Гуров сунул руки в карманы, прошелся по кабинету. «Черт вислоухий, щенок, нужны тебе эти объятия. Ты ошибаешься, все время ошибаешься. Необходим контакт, не замирение, не терпение друг друга на дистанции, единение.
– Ты мне надоел, чемпион, сил никаких нет!
Гуров подошел вплотную, чуть ли не коснувшись Астахова:
– Я тебя предупреждал, чтобы ты не лез на чужой стадион! Ты наделал делов и должен сидеть в тюрьме!
– Что? – Астахов чуть отстранился, тоже повысил голос. – Я? Павел Астахов в тюрьме?
– И шиповки бы тебе даже не дали! И в туалет под конвоем! И спас тебя я! Вот, я! – Гуров умышленно пережимал до крайности. Он контролировал каждое свое слово, следил за реакциями «противника».
Никчемная реплика о шиповках выбила Астахова из колеи, он замотал головой, как боксер, пропустивший сильный удар. А Гуров неожиданно увидел сцену из снятого Беланом фильма.
Мужчина – седой, с сильными линзами очков, отчего зрачки его казались твердыми, – сидел за столом и вертел в руках зачетку, смотрел на сидевшего напротив Астахова внимательно и с участием. Здесь же с микрофоном сидел и оператор Белан.

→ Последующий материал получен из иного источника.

-- ==== Sys2Proof/Laws/Ops.lean ====
section
/-!
SUPPORT. One lemma for each shared operation that says what it leaves unchanged or can change, and that the operations on the plane keep its
canonical form.
-/
namespace Sys2Proof.Machine

/-! ### Folds -/

/-- What each step of a fold keeps, the fold keeps. -/
theorem foldl_keeps {α β : Type} (p : State → β) {f : State → α → State} (h : ∀ s a, p (f s a) = p s) (l : List α) (s : State) :
    p (l.foldl f s) = p s := by
  induction l generalizing s with
  | nil => rfl
  | cons a t ih => rw [List.foldl_cons, ih, h]

/-! ### Commands and cores -/

/-- A second change of a core stands for both. -/
theorem setCore_setCore (s : State) (c : Nat) (k j : Core) : setCore (setCore s c k) c j = setCore s c j := by
  simp [setCore, Map.put_put]
theorem updCore_updCore (s : State) (c : Nat) (f g : Core → Core) : updCore (updCore s c f) c g = updCore s c (fun k => g (f k)) := by
  simp [updCore, setCore_setCore]

@[simp] theorem updCmd_frame (s : State) (k : Nat) (f : Cmd → Cmd) :
    (updCmd s k f).pending = s.pending ∧ (updCmd s k f).fresh = s.fresh ∧ (updCmd s k f).sent = s.sent ∧ (updCmd s k f).regs = s.regs ∧
    (updCmd s k f).live = s.live ∧ (updCmd s k f).mem = s.mem ∧ (updCmd s k f).sync = s.sync ∧ (updCmd s k f).cores = s.cores ∧
    (updCmd s k f).fab = s.fab ∧ (updCmd s k f).eth = s.eth ∧ (updCmd s k f).flt = s.flt ∧ (updCmd s k f).mram = s.mram ∧
    (updCmd s k f).sec = s.sec ∧ (updCmd s k f).mod = s.mod ∧ (updCmd s k f).dbg = s.dbg ∧ (updCmd s k f).disp.queues = s.disp.queues ∧
    (updCmd s k f).disp.nextRR = s.disp.nextRR ∧ (updCmd s k f).disp.orders = s.disp.orders ∧ (updCmd s k f).disp.grants = s.disp.grants ∧
    (updCmd s k f).disp.lastNo = s.disp.lastNo ∧ (updCmd s k f).disp.current = s.disp.current ∧ (updCmd s k f).disp.waiting = s.disp.waiting ∧
    (updCmd s k f).disp.epoch = s.disp.epoch ∧ (updCmd s k f).disp.phase = s.disp.phase ∧ (updCmd s k f).disp.change = s.disp.change := by
  unfold updCmd; split <;> simp

@[simp] theorem updCmds_frame (s : State) (ks : List Nat) (f : Nat → Cmd → Cmd) :
    (updCmds s ks f).pending = s.pending ∧ (updCmds s ks f).fresh = s.fresh ∧ (updCmds s ks f).sent = s.sent ∧ (updCmds s ks f).regs = s.regs ∧
    (updCmds s ks f).live = s.live ∧ (updCmds s ks f).mem = s.mem ∧ (updCmds s ks f).sync = s.sync ∧ (updCmds s ks f).cores = s.cores ∧
    (updCmds s ks f).fab = s.fab ∧ (updCmds s ks f).eth = s.eth ∧ (updCmds s ks f).flt = s.flt ∧ (updCmds s ks f).mram = s.mram ∧
    (updCmds s ks f).sec = s.sec ∧ (updCmds s ks f).mod = s.mod ∧ (updCmds s ks f).dbg = s.dbg ∧ (updCmds s ks f).disp.queues = s.disp.queues ∧
    (updCmds s ks f).disp.nextRR = s.disp.nextRR ∧ (updCmds s ks f).disp.orders = s.disp.orders ∧ (updCmds s ks f).disp.grants = s.disp.grants ∧
    (updCmds s ks f).disp.lastNo = s.disp.lastNo ∧ (updCmds s ks f).disp.current = s.disp.current ∧
    (updCmds s ks f).disp.waiting = s.disp.waiting ∧ (updCmds s ks f).disp.epoch = s.disp.epoch ∧ (updCmds s ks f).disp.phase = s.disp.phase ∧
    (updCmds s ks f).disp.change = s.disp.change := by
  refine ⟨foldl_keeps (·.pending) (fun s a => by simp) ks s, foldl_keeps (·.fresh) (fun s a => by simp) ks s, foldl_keeps (·.sent) (fun s a => by simp) ks s, foldl_keeps (·.regs) (fun s a => by simp) ks s, foldl_keeps (·.live) (fun s a => by simp) ks s, foldl_keeps (·.mem) (fun s a => by simp) ks s, foldl_keeps (·.sync) (fun s a => by simp) ks s, foldl_keeps (·.cores) (fun s a => by simp) ks s, foldl_keeps (·.fab) (fun s a => by simp) ks s, foldl_keeps (·.eth) (fun s a => by simp) ks s, foldl_keeps (·.flt) (fun s a => by simp) ks s, foldl_keeps (·.mram) (fun s a => by simp) ks s, foldl_keeps (·.sec) (fun s a => by simp) ks s, foldl_keeps (·.mod) (fun s a => by simp) ks s, foldl_keeps (·.dbg) (fun s a => by simp) ks s, foldl_keeps (·.disp.queues) (fun s a => by simp) ks s, foldl_keeps (·.disp.nextRR) (fun s a => by simp) ks s, foldl_keeps (·.disp.orders) (fun s a => by simp) ks s, foldl_keeps (·.disp.grants) (fun s a => by simp) ks s, foldl_keeps (·.disp.lastNo) (fun s a => by simp) ks s, foldl_keeps (·.disp.current) (fun s a => by simp) ks s, foldl_keeps (·.disp.waiting) (fun s a => by simp) ks s, foldl_keeps (·.disp.epoch) (fun s a => by simp) ks s, foldl_keeps (·.disp.phase) (fun s a => by simp) ks s, foldl_keeps (·.disp.change) (fun s a => by simp) ks s⟩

«Поверьте, Павел, я не хочу вас обидеть, пытаюсь понять. Вы первый чемпион, которого я вижу не по телевизору. Я вижу в ваших глазах мысль, сознание. Тем парадоксальнее ситуация. Зачем вы живете? В чем смысл вашего существования? Каждодневные тренировки! Вы превратили себя в механизм, который борется за скорость. Борьба идет уже не за секунды, а за десятые и сотые… Но ведь вы человек. Существо духовное! Человек – это звучит гордо!» – Он смущенно посмотрел в камеру.
«Я человек гордый, – ответил Астахов. – Жизнь без борьбы – не жизнь. Сегодня спорт, но мне только двадцать три года».
– «Жизнь без борьбы – не жизнь»? – Гуров состроил гримасу. – Какие прекрасные слова! Важно, что ты их первым произнес!
– Почему вы так со мной разговариваете?
– Потому! – выпалил Гуров. – Ты покрываешь убийцу!
– Нет!
– Да!
– Я лгал! Признаю!
– «Сдаюсь!» – сказал приговоренный, когда палач выбил из-под него табуретку. – Гуров рассмеялся.
– Случалось, что ради спасения чести женщины мужчины шли на эшафот!
Они расхаживали по кабинету, стараясь не сталкиваться, кричали друг на друга. Дверь приоткрылась, Гуров рявкнул:
– Закройте дверь! – и тут сообразил, что заглядывал в кабинет прокурор.
Астахов, взвинченный, распалялся. Гуров, наблюдая за ним, подбрасывал в огонь дровишки.
– Я забыл, что не один, не волен распоряжаться собой! Людьми слишком много вложено в меня!
– Есть такое юридическое понятие: презумпция невиновности, – неожиданно тихим, но жестким голосом сказал Гуров.
– Вот именно! – Астахов выстрелил пальцем в собеседника. – Человек не виновен, пока не доказано обратное.
– А презумпция эта на всех распространяется? – ласково спросил Гуров. –
– На всех! Абсолютно! – Астахов, конечно, был наивен, беспомощен.
– На вас? – мурлыкал Гуров. – И на меня?
– На всех!
– Интересно. – Бархатные нотки у Гурова исчезли. – А вы столько времени врали почему?
– Ну… – Астахов развел руками. – Я объяснил… Честь женщины.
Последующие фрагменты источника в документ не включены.